Chris Basham

Reactive programming

In 2013, I started experimenting with the AngularJS framework for building functional prototypes, such as new interfaces for students viewing their billing information, searching for courses, and registering for classes. Each proof-of-concept built on the last, teaching me about REST APIs, minification, version control (git and GitHub), accessibility (WAI-ARIA), build systems (Grunt, gulp.js, and webpack), NoSQL databases (Firebase), and responsive design.

From 2014 to 2016, I studied CSS, trying to determine best practices for using CSS units, integrating media queries, organizing project files, and setting style naming conventions.

With experience in all these front-end fundamentals, I shifted away from the AngularJS framework, so I could experiment with different combinations of rendering libraries and data flow architectures.
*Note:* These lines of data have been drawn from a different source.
-- ==== Sys2Proof/Machine/Control.lean ====
section
/-! DEFINITION. Clause issue and the CTL class but for LAUNCH: branches, splits, calls, landing pads, EXIT, YIELD, macros,
WAITKIDS, fences on arithmetic and code, traps on request (R110 to R127, R133 to R137, R181, R294). -/

namespace Sys2Proof.Machine

/-! ## Selecting a clause -/

/-- The bytes per row or column and step of an MMA operand (R183). -/
def operandRow (fmt planes : Nat) : Nat := if fmt = 2 then 8 * planes else 64

/-- The static charge of one instruction of class MX: units and bytes (R180, R181). -/
def mxCharge (i : Instr) : Nat × Nat :=
  match i with
  | .mmaBf16 o | .mmaF16 o =>
    let x := o.ext.toNat
    let n := bitsNat x 24 21 + 1
    (1 + n, ((if bitNat x 6 then 4096 else 0) + (if bitNat x 7 then 4096 else 0)) * n)
  | .mmaNi o =>
    let x := o.ext.toNat
    let n := bitsNat x 24 21 + 1
    (1 + n, ((if bitNat x 6 then 512 * (bitsNat x 27 25 + 2) else 0) + (if bitNat x 7 then 512 * (bitsNat x 30 28 + 2) else 0)) * n)
  | .accld o => (1, if o.f = 0#4 then 16384 else 8192)
  | .accst o =>
    (1, match o.f.toNat with | 0 => 16384 | 1 => 8192 | 2 => 32768 | 3 => 16384 | _ => 4160)
  | _ => (1, 0)

/-- The static charge of a clause's instructions, from an offset (R181); what cannot be fetched or decoded counts one unit. -/
def State.clauseCharge (s : State) : Nat → Word → Nat × Nat
  | 0, _ => (0, 0)
  | n + 1, off =>
    match s.fetchWord off with
    | .error _ => let (u, b) := s.clauseCharge n (off + 4#32); (u + 1, b)
    | .ok w =>
      match decodeWord w with
      | none => let (u, b) := s.clauseCharge n (off + 4#32); (u + 1, b)
      | some i0 =>
        let ext := if i0.extended then (match s.fetchWord (off + 4#32) with | .ok x => x | .error _ => 0#32) else 0#32
        let (u1, b1) := match decodePair w ext with | some i => mxCharge i | none => (1, 0)
        let (u, b) := s.clauseCharge n (off + BitVec.ofNat 32 i0.lenBytes)
        (u + u1, b + b1)

/-- RESTING_POINT_ENTRY (R294): each live lane gets v47 := `lpc` and `lpc` := `rest`; the first warp loads the grace counters. -/
def State.enterResting (s : State) : State :=
  let w := s.w
  let w1 := w.live.toList.foldl (fun (x : Warp) i =>
    (x.writeKey (vkey 47 i) (w.lpcOf i))) w
  let w2 := { w1 with lpc := w.live.toList.foldl (fun m i => FMap.put m lpcExited i (lpcWritten s.g.rest)) w.lpc, rested := true }
  let g1 := if s.g.resting then s.g else { s.g with
    resting := true, graceUnits := s.g.grace.toNat % 2 ^ 32, graceBytes := s.g.grace.toNat / 2 ^ 32 }
  let s1 : State := { s with w := w2, g := { g1 with latchTaken := true } }
  if !s.g.resting && (g1.graceUnits == 0 || g1.graceBytes == 0) then s1.beginForced else s1

/-- What a warp does at a clause boundary before it selects a clause; none when it selects one (R294, R296, R317). -/
def State.boundaryStop (s : State) : Option State :=
  if (match s.findGrid s.g.grid with | some g => g.aborted | none => false) then some s.stopAborted
  else if s.g.forced then some (s.modW (fun w => { w with stopped := true, active := false }))
  else if s.g.resting && s.noFunds s.g then some (s.beginForced.modW (fun w => { w with stopped := true, active := false }))
  else if s.w.frame.isSome || s.w.rested then none
  else
    let s1 := if !s.g.latch && !s.g.resting && s.noFunds s.g then s.exhaust else s
    if s1.g.forced then some (s1.modW (fun w => { w with stopped := true, active := false }))
    else if s1.g.latch then some s1.enterResting
    else none

/-- Empties the loop buffer when the issue address leaves its span (R135). -/
def Warp.leaveSpan (w : Warp) (p : Word) : Warp :=
  if decide (w.loopLo ≤ p.toNat) && decide (p.toNat < w.loopHi) then w else { w with loopLo := 0, loopHi := 0, loopWords := [] }

/-- CLAUSE_ISSUE (R12, R30, R31, R181). -/
def execClauseIssue (h : Header) (s0 : State) : Host.Outcome State Fault Refusal :=
  let s := s0.unreserve
  match s.boundaryStop with
  | some s1 => go s1
  | none =>
    match s.w.issueOffset with
    | none => go s
    | some p =>
      let s1 := s.modW (fun w => w.leaveSpan p)
      let opened := s1.w.openClause p h
      if !h.ok then
        let s2 : State := { s1 with w := opened }
        go (s2.raiseRec (s2.w.trapRec .illegalClause s2.w.exec (pairOf h.toWord 0#32) false))
      else
        let (u, b) := if h.eng = 2#3 then s1.clauseCharge h.n.toNat (p + 4#32) else (0, 0)
        if !(s1.g.covers u b) then go (if s1.g.resting then s1.beginForced else s1.exhaust)
        else
          let pick := fun (o : Out) => h.wait.getLsbD o.cls
          if s1.w.awaits pick then go (s1.modW (fun w => w.park (.classes h.wait)))
          else
            let (w, fails) := opened.commit pick
            let s2 : State := { s1 with w := w }
            if fails.isEmpty then go (if u = 0 ∧ b = 0 then s2 else s2.reserve u b) else go (s2.raiseFails fails)

/-! ## Branches (R113, R114, R135) -/

/-- The condition of a branch in a lane (R45). -/
def Warp.branchCond (w : Warp) (a : BitVec 6) (i : Nat) : Bool := (w.pred (a.toNat % 8) i) ^^ (a.getLsbD 5)

/-- This clause's header offset. -/
def State.clauseBase (s : State) : Word := match s.w.cl with | some c => c.base | none => 0#32

/-- The offset of the header after an instruction that ends its clause. -/
def State.nextHeader (s : State) (i : Instr) : Word :=
  match s.w.cl with
  | some c => lpcWritten (c.base + BitVec.ofNat 32 (c.off + i.lenBytes))
  | none => 0#32

/-- Sends lanes to a target (R111, R114); a backward branch whose span is at most 512 bytes fills the loop buffer when its transfer takes
effect (R135). -/
def State.branchTo (s : State) (i : Instr) (taken : LaneMask) (tgt : Word) : State :=
  let lo := tgt.toNat
  let hi := (s.nextHeader i).toNat
  let fill := if lo ≤ s.clauseBase.toNat ∧ hi - lo ≤ 512 then some (lo, hi) else none
  if taken = 0#32 then s
  else s.modW (fun w => ({ w with cl := w.cl.map (fun c => { c with fill := fill }) } : Warp).retarget taken (fun _ => tgt))

/-- BRA.LANE. -/
def execBraLane (o : Ops) (s : State) : Host.Outcome State Fault Refusal :=
  let i : Instr := .braLane o
  let s1 := s.charge 1 0
  let act := s1.w.activeLanes
  let taken := maskOf (fun l => act.getLsbD l && s1.w.branchCond o.a l)
  go ((s1.branchTo i taken (s1.clauseBase + o.ext)).retire i o)

/-- BRA.LEAD. -/
def execBraLead (o : Ops) (s : State) : Host.Outcome State Fault Refusal :=
  let i : Instr := .braLead o
  let s1 := s.charge 1 0
  let act := s1.w.activeLanes
  let taken := match act.lowest with
    | some j => if s1.w.branchCond o.a j then act else 0#32
    | none => 0#32
  go ((s1.branchTo i taken (s1.clauseBase + o.ext)).retire i o)

/-! ## Splitting a warp (R112, R115) -/

/-- The mask of a live set from the kernel's table; 0 without a table (R54, R112, R115). The 32-bit offset of the table is
signed (DESIGN CHOICE, log 20: R112 does not say). -/
def State.liveSet (s : State) (n : Nat) : Except (Cause × DWord) Nat :=
  let at_ := s.g.code - 8#64
  match s.fetchVa at_ with
  | .error c => .error (c, at_)
  | .ok off =>
    if off = 0#32 then .ok 0
    else
      let e := s.g.code + off.signExtend 64 + BitVec.ofNat 64 (8 * n)
      match s.fetchVa e, s.fetchVa (e + 4#64) with
      | .ok lo, .ok hi => .ok (lo.toNat + 2 ^ 32 * hi.toNat)
      | .error c, _ => .error (c, e)
      | _, .error c => .error (c, e + 4#64)

/-- BRA.SPLIT: the minority set leaves at the clause boundary, where its records are written (R115); a split waits for the warp's loads and
for its stores to be visible in L1, which the leaving threads must see (R225). -/
def execBraSplit (o : Ops) (s : State) : Host.Outcome State Fault Refusal :=
  let i : Instr := .braSplit o
  let s1 := s.charge 1 0
  let tgt := s1.clauseBase + o.ext
  let t := maskOf (fun l => s1.w.activeLanes.getLsbD l && s1.w.branchCond o.a l)
  let f := s1.w.exec &&& ~~~t
  if t = 0#32 || f = 0#32 then go ((s1.branchTo i t tgt).retire i o)
  else
    match s1.liveSet o.d.toNat with
    | .error (c, a) => go (s1.raise c s1.w.exec a)
    | .ok mask =>
      if bitNat mask 48 || decide (2 ^ 56 ≤ mask) then go (s1.raise .illegalOperand s1.w.activeLanes (operandAddr i))
      else if s1.w.awaits (fun x => x.hasDest) then go (s1.stall (.classes 0x31#6))
      else if !(s1.heldDone s1.w 1) then go (s1.stall (.held 1))
      else
        let takenLeave := decide (t.count ≤ f.count)
        let leave := if takenLeave then t else f
        let stay := if takenLeave then 0#32 else t
        let target := if takenLeave then lpcWritten tgt else s1.nextHeader i
        let s2 := s1.branchTo i stay tgt
        let s3 := s2.modW (fun w => { w with cl := w.cl.map (fun c =>
          { c with
            leaving := leave, split := some (target, mask)
            targets := leave.toList.foldl (fun m l => FMap.insert m l lpcLeft) c.targets }) })
        go (s3.retire i o)

/-! ## Calls, indirect jumps and landing pads (R119 to R121) -/

/-- Whether a target holds a landing pad with a tag; a fetch that faults is reported (R120). -/
def State.landingPad (s : State) (t : Word) (tag : Nat) : Except Cause Bool :=
  match s.fetchWord t with
  | .error c => .error c
  | .ok hw =>
    match decodeHeader hw with
    | none => .ok false
    | some h =>
      if !h.ok then .ok false
      else
        match s.fetchWord (t + 4#32), s.fetchWord (t + 8#32) with
        | .ok w, .ok x =>
          match decodePair w x with
          | some (.lpad o) => .ok (o.ext.toNat == tag)
          | _ => .ok false
        | .ok w, .error c => if (match decodeWord w with | some (.lpad _) => true | _ => false) then .error c else .ok false
        | .error c, _ => .error c

/-- The checks of JMPX, CALLX and RET: the lanes that fail, or the fault of the lowest lane whose target cannot be read, with every lane
whose target fails so (R120, R145; DESIGN CHOICE, log 50). -/
def State.padCheck (s : State) (act : LaneMask) (f : Nat → Word) (tag : Nat) : Except (Cause × LaneMask × DWord) LaneMask :=
  let res := act.toList.map (fun l =>
    let t := f l
    if !(isOffset t) || (t &&& 0xFFFFFFFC#32) == s.clauseBase then (l, Except.ok true)
    else (l, s.landingPad (t &&& 0xFFFFFFFC#32) tag))
  match res.find? (fun r => match r.2 with | .error _ => true | .ok _ => false) with
  | some (l, .error c) =>
    let same := fun (i : Nat) => res.any (fun r => r.1 == i && (match r.2 with | .error e => e == c | .ok _ => false))
    .error (c, maskOf same, s.g.code + (f l &&& 0xFFFFFFFC#32).setWidth 64)
  | _ => .ok (maskOf (fun l => res.any (fun r => r.1 == l && (match r.2 with | .ok b => !b | .error _ => false))))

/-- JMPX, CALLX and RET: the landing-pad check, then the link, then the jump. -/
def jumpRun (i : Instr) (o : Ops) (s : State) (tag : Nat) (link : Bool) : Host.Outcome State Fault Refusal :=
  let s1 := s.charge 1 0
  let act := s1.w.activeLanes
  let w0 := s1.w
  let tgt := fun (l : Nat) => w0.src 0#32 o.a l
  match s1.padCheck act tgt tag with
  | .error (c, lns, a) => go (s1.raise c lns a)
  | .ok bad =>
    if bad ≠ 0#32 then
      go (s1.raise .landingPad bad (pairOf (match bad.lowest with | some l => tgt l | none => 0#32) 0#32))
    else
      let ret := s1.nextHeader i
      let w1 := w0.lastUse i o
      let w2 := if link then w1.writeDest o.d act (fun _ => ret) else w1
      go (({ s1 with w := w2.retarget act tgt }).retire i o)

/-- JMPX. -/
def execJmpx (o : Ops) (s : State) : Host.Outcome State Fault Refusal := jumpRun (.jmpx o) o s (o.ext.toNat % 4096) false

/-- CALLX. -/
def execCallx (o : Ops) (s : State) : Host.Outcome State Fault Refusal := jumpRun (.callx o) o s (o.ext.toNat % 4096) true

/-- RET. -/
def execRet (o : Ops) (s : State) : Host.Outcome State Fault Refusal := jumpRun (.ret o) o s 0 false

/-- CALL. -/
def execCall (o : Ops) (s : State) : Host.Outcome State Fault Refusal :=
  let i : Instr := .call o
  let s1 := s.charge 1 0
  let act := s1.w.activeLanes
  let ret := s1.nextHeader i
  let tgt := s1.clauseBase + o.ext
  go ((s1.modW (fun w => (w.writeDest o.d act (fun _ => ret)).retarget act (fun _ => tgt))).retire i o)

/-- LPAD: no effect but its charge. -/
def execLpad (o : Ops) (s : State) : Host.Outcome State Fault Refusal := go ((s.charge 1 0).retire (.lpad o) o)

/-! ## Ending and yielding (R122, R123, R149) -/

/-- EXIT: one that leaves no live lane first awaits the warp's stores and takes their failures. -/
def execExit (o : Ops) (s : State) : Host.Outcome State Fault Refusal :=
  let i : Instr := .exit o
  let s1 := s.charge 1 0
  let act := s1.w.activeLanes
  let leave := fun (s : State) => go ((s.modW (fun w => w.retarget act (fun _ => lpcExited))).retire i o)
  if act = 0#32 || act != s1.w.live then leave s1
  else if s1.w.awaits (fun x => x.cls == 1) then go (s1.stall (.classes 2#6))
  else
    let (w, fails) := s1.w.commit (fun x => x.cls == 1)
    if fails.isEmpty then leave { s1 with w := w } else go (s.takeFails (fun x => x.cls == 1))

/-- YIELD: each active lane rests at the next clause header. -/
def execYieldOp (o : Ops) (s : State) : Host.Outcome State Fault Refusal :=
  let i : Instr := .yieldOp o
  let s1 := s.charge 1 0
  let act := s1.w.activeLanes
  go ((s1.modW (fun w => { w with cl := w.cl.map (fun c => { c with yields := c.yields ||| act }) })).retire i o)

/-- NOP. -/
def execNop (o : Ops) (s : State) : Host.Outcome State Fault Refusal := go ((s.charge 1 0).retire (.nop o) o)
The teams I worked with at Indiana University quickly adopted the React rendering library, given the straightforward API and growing community adoption. For a couple products developed in 2015, we paired React with a simplified implementation of the Flux data flow pattern, called Reflux. In practice, Reflux failed to scale well with complex applications, and I continued my exploration.

Inspired by the Cycle.js framework, I started learning the RxJS reactive library. After integrating it into a number of experiments and products in 2016, I was convinced this tool was flexible and low-level enough to power any data flow architecture, without going stale.
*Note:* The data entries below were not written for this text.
-- ==== Sys2Proof/Machine/Matrix.lean ====
section
/-! DEFINITION. The matrix pair: MMA and the accumulator instructions at issue, the release of an MMA, its steps, the turn of
an accumulator transfer, and the clove patterns (R178 to R195). -/

namespace Sys2Proof.Machine

/-! ## Issue -/

/-- The entries of a pair's tile task table (R178). -/
def State.tasksUsed (s : State) (core : Nat) : Nat :=
  ((s.allWgs.filter (fun h => pairOfCore h.core == pairOfCore core && h.enginesRun)).map (fun h => h.mx.length)).foldl (· + ·) 0

/-- An MX instruction that has passed its checks enters its workgroup's queue, charged (R178 to R180). -/
def State.enterMx (s : State) (i : Instr) (o : Ops) (units bytes acc : Nat) (op : MxOp) : Host.Outcome State Fault Refusal :=
  let (s1, id) := s.fresh
  let (s2, out) := s1.fresh
  let (base, idx) := match s.w.cl with | some c => (c.base, c.idx) | none => (0#32, 0)
  let e : MxEntry := { id := id, wid := s.w.wid, out := out, acc := acc, op := op, released := false, granted := false,
                       relTime := 0, step := 0, clause := base, index := idx, lns := s.w.activeLanes
                       cover := s.storeIds s.g.serial }
  let s3 := (s2.spend units bytes).modG (fun g => { g with mx := g.mx ++ [e] })
  s3.finishMem i o { id := out, cls := 2, hasDest := false, keys := [], vals := [], waiting := 1, fail := none, flags := 0#32 }

/-- The common part of an MX instruction: it does not issue without a free entry of the task table; it is warp-scalar. -/
def State.mxIssue (s : State) (i : Instr) (o : Ops) (k : State → Host.Outcome State Fault Refusal) :
    Host.Outcome State Fault Refusal :=
  if s.w.activeLanes != 0#32 && decide (32 ≤ s.tasksUsed s.g.core) then go (s.modW (fun w => { (w.park .taskSlot) with cl := w.cl }))
  else
    let s1 := if s.charged then s else s.spend 1 0
    if s1.w.activeLanes = 0#32 then go (s1.retire i o) else k s1

/-- A failure of an operand check at issue (R185, R191). -/
def State.badOperand (s : State) (i : Instr) : Host.Outcome State Fault Refusal :=
  go (s.raise .illegalOperand s.w.activeLanes (operandAddr i))

/-- Whether a ring slot can hold an operand of a size (R185). -/
def Workgroup.slotFits (g : Workgroup) (r slot bytes : Nat) : Bool :=
  match FMap.find g.rings r with
  | none => false
  | some q => decide (slot < q.n) && decide (bytes ≤ q.stride * 32)

/-- The rows of a far operand: the pieces of `len` bytes from base + m·pitch for 64 rows. -/
def farPieces (base : DWord) (pitch off len : Nat) : List (Nat × Nat) :=
  (List.range 64).flatMap (fun m => splitSectors ((base + BitVec.ofNat 64 (m * pitch + off)).toNat) len)
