/-- MEMBER_READ_REPLY: a member's tag, then its data, read at its home. A reply for a group of another generation is dropped and counted
(R274). -/
def execMemberReadReply (slot member : Nat) (s : State) : Host.Outcome State Fault Refusal :=
  match s.findSlot slot with
  | none => go s
  | some x =>
    if x.accepted.contains member || x.failed.contains member then go s
    else if (FMap.find s.fab.groups x.group).map (fun g => entryGen g.bytes) ≠ some (entryGen x.entry) then go (s.count 7)
    else
      let s1 := { s with acting := x.reader member }
      match FMap.find x.tagged member with
      | none => go (s1.readTag x member)
      | some old => go (s1.readData x member old)

/-- MEMBER_REREAD: the tag is read again. -/
def execMemberReread (slot member : Nat) (s : State) : Host.Outcome State Fault Refusal :=
  match s.findSlot slot with
  | none => go s
  | some _ => go (s.push (.memberReadReply slot member))

/-- The status record of an incomplete load (R273). -/
def Slot.status (x : Slot) (a : ApLoad) (count : Nat) : List Byte :=
  leBytes 8 x.mask ++ leBytes 4 (if x.failed.isEmpty then 1 else 2) ++ leBytes 4 (x.round % 2 ^ 14) ++ leBytes 4 x.off
    ++ leBytes 4 (Config.pkgid * 2 ^ 12 + a.core) ++ leBytes 4 count ++ leBytes 4 0

/-- The kind-7 record of an incomplete load: the group index in the element field, ρ and o in the address field, the mask. -/
def Slot.record (x : Slot) (cause : Cause) (addr : DWord) : Rec :=
  { kind := 7, cause := cause.code, addr := addr, elem := x.group, clause := BitVec.ofNat 32 x.round, lanes := BitVec.ofNat 32 x.off
    extra := BitVec.ofNat 64 x.mask }

/-- SLOT_TIMEOUT: reading stops; the status record is written, and the load ends with its partial line or with
APERTURE_INCOMPLETE. -/
def execSlotTimeout (slot : Nat) (s : State) : Host.Outcome State Fault Refusal :=
  match s.findSlot slot with
  | none => go s
  | some x =>
    match s.slotLoad x with
    | none => go (s.freeSlot x)
    | some a =>
      let at_ := BitVec.ofNat 64 (field x.entry 8 8)
      let count := match FMap.find s.fab.groups x.group with | some g => (g.incomplete + 1) % 2 ^ 32 | none => 1
      let counted := fun (s : State) => s.modFab (fun f => { f with
        groups := f.groups.map (fun (p : Nat × Group) => if p.1 = x.group then (p.1, { p.2 with incomplete := count }) else p) })
      let ends := fun (s : State) =>
        if entryTolerates x.entry then s.slotReply x none
        else (s.slotReply x (some .apertureIncomplete)).post (x.record .apertureIncomplete a.vaddr)
      match physKey at_ with
      | none => go (ends ((counted s).post (x.record .protection at_)))
      | some k =>
        match s.homePut pkgParty x.id (cellsAt k (x.status a count)) with
        | .ok s1 => go { (ends (counted s1)) with acting := x.id }
        | .fail s1 c => go { (ends ((counted s1).post (x.record c at_))) with acting := x.id }
        | .wait s1 => go (s1.push (.slotTimeout slot))

/-! ## Replies that do not come (R267, R273, R324) -/

/-- Whether a request's reply is on its way: it has been performed at its home. -/
def State.replied (s : State) (id : Nat) : Bool := s.events.any (fun e => match e with | .memoryReply i _ => i == id | _ => false)

/-- REMOTE_REPLY_TIMEOUT: a request that is no waybill, or a piece of a rank transfer, fails with REMOTE_FAILED. A plain write of an engine
that has been performed is not failed: one that fails is not performed (R203); whether an atomic was is unknown. -/
def execRemoteReplyTimeout (req : Nat) (s : State) : Host.Outcome State Fault Refusal :=
  go (match s.findReq req with
    | some q => if q.dest == .engine && q.kind == .wtw && s.replied req then s else s.takeReply q (.failed .remoteFailed)
    | none =>
      match s.courier.pieces.find? (fun p => p.id == req) with
      | some p => s.pieceFailed p .remoteFailed 0
      | none => s)

end Sys2Proof.Machine
end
In 2017, I abstracted what I learned into a library called Conduit. It is primarily a set of patterns to help develop reactive, functional user interfaces. It is also a set of utilities to simplify things a front-end developer may do with RxJS (conduit-rxjs), including how to connect RxJS streams to rendering libraries (conduit-rxjs-react). Indiana University has used Conduit in a number of products, and as of 2019, it is now publicly released.